Honoring efflorescence, she stages each flower to photograph as if it were a portrait. Set against the white backdrop of her home’s stucco walls, white peonies, geometric cleome wildflowers, and expansive Japanese magnolias appear elevated and bare, ready for her to interpret in paint. Her renderings relate their graceful forms, but the style comes directly from her intuition and imagination.
Works such as Three Peonies communicate the tension between fragility and strength visually with quickly applied broad strokes of acrylic house paint combined with exacting details made with layers of oil pigments. The resulting combination of looseness, precision, color, and geometry makes her work feel fresh, active, and appealing. To these ends she admits, “That is what intoxicates me about nature in general. The sort of big picture of sweeping movements and also the tiny little intricacies of the little leaves and sprouts and things.”

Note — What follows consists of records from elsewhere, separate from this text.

-- ==== Sys2Proof/Config.lean ====
section
/-! DEFINITION. The block's three parameters (R11) and the free values: opaque constants that stand for what the spec
leaves unspecified. Nothing in Lean can compute or prove a value of an opaque constant. -/

namespace Sys2Proof

/-- The parameter BASE_BANK_SLOTS, whose two legal values are 14 and 15 (R11, R24). -/
inductive BaseBankSlots
  | fourteen
  | fifteen
deriving DecidableEq, Repr

/-- The parameter MODE_ENC: the 5-bit value of Mode[4:0] for each mode (R33). -/
structure ModeEnc where
  system : BitVec 5
  fiq : BitVec 5
  supervisor : BitVec 5
  abort : BitVec 5
  irq : BitVec 5
  undefined : BitVec 5
deriving DecidableEq, Repr

/-- The three named parameters of R11, fixed for one block. VECTOR_BASE may be any address. -/
structure Params where
  baseBankSlots : BaseBankSlots
  modeEnc : ModeEnc
  vectorBase : Word
deriving DecidableEq, Repr

/-- FREE VALUE (log entry 10): what the port `rdata` shows while the newest response carries no data (R91), by the
number of responses presented so far. -/
opaque Config.freeRdata : Nat → Word

/-- FREE VALUE (log entry 10): what the port `kind_out` shows while the newest response is no DISPATCH's (R91). -/
opaque Config.freeKindOut : Nat → BitVec 3

/-- FREE VALUE (log entry 10): what the port `resp` shows before any response has been presented. -/
opaque Config.freeResp : BitVec 1

/-- FREE VALUE (log entry 5): the unspecified 32-bit elements at power-on (R42, R302), numbered. -/
opaque Config.powerOnWord : Nat → Word

/-- FREE VALUE (log entry 5): the unspecified SPSR validity bits at power-on (R42, R302). -/
opaque Config.powerOnValid : ExcMode → Bool

/-- FREE VALUE (log entry 5): the unspecified mode tag at power-on (R42, R302). -/
opaque Config.powerOnMode : Mode

/-- FREE VALUE (log entry 5): the unspecified run-state at power-on (R42, R302). -/
opaque Config.powerOnRunState : RunState

end Sys2Proof
end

Leonard works on each painting for months or even years. She likes to have several going at once, and for her the worst thing that could happen is to have a studio filled with artworks all at the same stage. Hers is a slow process of creating, remaining present, and staying committed until the work is complete. Finishing is an intuitive action, she jokes: “It isn’t like you finish one stroke and then ta-da! it’s done.”
Creating this new body of work affected Leonard’s relationship with her own artmaking and her own tenacity. “Painting flowers for the better part of a year brought me face to face with my own ugly parts. I look at them as lovely, graceful, and purposeful. I’d like to learn more about how to walk through the world like they do.”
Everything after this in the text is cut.